The following will make more sense by reading the seemingly elementary doc/intro.m, but let’s say the following represent ‘true’ and ‘false’ respectively:

{+} {-}

This is also our construct for conditional checks of the same boolean value.

{+} {+ "this will print". }
{-} {+ "this will not". }

An if/else becomes {+- [] [] }, even use {-+ [] [] } because language is about expressivity and choosing to handle a false variant first is rather expressive in-and-of itself.

[boolean condition] {+- [true branch] [false branch]}

I do not play golf, such things do not interest me. The terse nature of the language is of utility and common sense. It both eases composition and exposes the underlying motion and patterns of the code.
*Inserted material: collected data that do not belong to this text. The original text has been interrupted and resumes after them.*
-- ==== Sys2Proof/Machine/Parts/Io.lean ====
section
/-!
DEFINITION. What the digital channels, the current loops and HART hold beside their registers (Digital Inputs and Outputs; Current-Loop
Outputs and HART). The latches and release states of the pair base are held here as this module sees them.
-/

namespace Sys2Proof.Machine

/-- A digital channel (R355 to R363). Times called up-times run since the start. -/
structure DioChannel where
  raw : Bool := false
  /-- The debounced level. -/
  level : Bool := false
  /-- Time of the last accepted transition. -/
  stamp : Nat := 0
  /-- The open run: the stamp of its first raw edge, and the up-time of its last raw edge. -/
  run : Option (Nat × Nat) := none
  /-- The value of the output latch, and the time it was last changed. -/
  latch : Bool := false
  /-- Awaiting its staged release (R366). -/
  unreleased : Bool := false
  /-- A switching delay being measured: the new sense, time and up-time of the latch change (R360). -/
  measuring : Option (Bool × Nat × Nat) := none
  /-- Up-time since which the output is commanded off. -/
  offSince : Nat := 0
  /-- Consecutive frame ticks with the readback high, and low, while commanded off. -/
  highTicks : Nat := 0
  lowTicks : Nat := 0
  forcedOn : Bool := false
  overload : Bool := false
  thermal : Bool := false
  /-- The switch is shut down by its temperature; and the up-time of its last restart (Table DI-5). -/
  hot : Bool := false
  restartAt : Nat := 0
  openLoad : Bool := false
  deriving DecidableEq, Repr

/-- A digital group (R363, R365). -/
structure DioGroup where
  warn : Bool := false
  high : Bool := false
  low : Bool := false
  /-- The inputs of the group are invalid since the last frame tick. -/
  invalid : Bool := false
  /-- Up-time of the GROUP_OVER trip that holds the outputs off. -/
  tripped : Option Nat := none
  latchedOff : Bool := false
  /-- Up-times of the trips of the last 60 s. -/
  trips : List Nat := []
  deriving DecidableEq, Repr

/-- A current-loop channel (R374 to R383). Currents are binary32 mA. -/
structure AoChannel where
  /-- The last finite command from its owner, and whether one came since the run tick. -/
  cmd : Word := 0
  committed : Bool := false
  cmdInvalid : Bool := false
  /-- The failure request (R373). -/
  request : Nat := 0
  /-- The value last written, and values on their way to the converter with the up-time of their write (R377). -/
  target : Word := 0
  writes : List (Nat × Word) := []
  converter : Word := 0
  /-- The low-pass before the converter with HART (R394): its value, its slope, and the up-time they hold at. -/
  passed : Word := 0
  slope : Word := 0
  passedAt : Nat := 0
  /-- Awaiting its staged release (R378). -/
  unreleased : Bool := true
  compliance : Bool := false
  /-- Up-time at which the try in progress began (R381). -/
  trying : Option Nat := none
  /-- The try in progress has come to its value (R381). -/
  reached : Bool := false
  /-- Up-time of COMPLIANCE or of the last try. -/
  triedAt : Nat := 0
  miswire : Bool := false
  /-- Up-times at which MISWIRE, SENSE_FAULT and SUPPLY_FAULT were last seen (Table AO-6). -/
  miswireAt : Nat := 0
  senseAt : Nat := 0
  supplyAt : Nat := 0
  foldback : Bool := false
  thermal : Bool := false
  /-- Up-time at which foldback ended (R380). -/
  coolSince : Nat := 0
  senseFault : Bool := false
  supplyFault : Bool := false
  deriving DecidableEq, Repr

/-- A HART transaction (R389 to R395): of the scan with its command, of the window, or the command 0 that the window's device is asked first. -/
inductive HartJob where
  | scan (command : Nat)
  | window
  | ask
  deriving DecidableEq, Repr

/-- A HART channel (R388 to R395). -/
structure HartChannel where
  /-- CH_STAT [31:28]: 0 off, 1 identifying, 2 polling, 3 comm lost, 4 burst listening. -/
  state : Nat := 0
  identified : Bool := false
  /-- The transaction in progress, and those queued. -/
  job : Option HartJob := none
  queue : List HartJob := []
  secondary : Bool := false
  lastCode : Byte := 0
  lastStatus : Byte := 0
  /-- Values of Table AO-9, k = 0 to 5, as last decoded; and communication good. -/
  values : List Word := [0, 0, 0, 0, 0, 0]
  good : Bool := false
  /-- Up-time of the last poll. -/
  polledAt : Nat := 0
  deriving DecidableEq, Repr

/-- Digital channels, current loops and HART. -/
structure Io where
  channels : List (Nat × DioChannel) := []
  groups : List (Nat × DioGroup) := []
  /-- Transitions accepted since the last frame tick, oldest first: channel, level, stamp (R357, Table PR-5). -/
  transitions : List (Nat × Bool × Nat) := []
  loops : List (Nat × AoChannel) := []
  hart : List (Nat × HartChannel) := []
  /-- Links of the field sides and of the loop side are up (R496, Tables DI-8 and AO-10). -/
  fieldUp : Bool := false
  loopUp : Bool := false
  deriving DecidableEq, Repr

end Sys2Proof.Machine
end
We both know what dup and over could do, but are the words Chuck Moore happen to come up with one day really the best choice for those operations? 3-4 character length (English) words for the most basic operations of the language? Why?

Just use _ to express duplication and provide convenient indexing.

_ _1

Follow this concept to express all memory/core operations; that’s Readymade.

There is a stigma that using only ASCII symbols makes a language just a toy and not a serious tool to develop quality software. I would bet that someone with no prior-programming experience would be able to reliably learn and retain the builtins of Readymade significantly faster than any language based on English for the same reason a child learns to match shaped blocks before learning to read and write script.

There is also a similar stigma for languages with a shared stack. As someone who has developed your own concatenative language, you seem to refer to it as a “road you’ve gone down”. I am quite interested to know your viewpoint about such stigmas and how you view stack-based programming given your experience.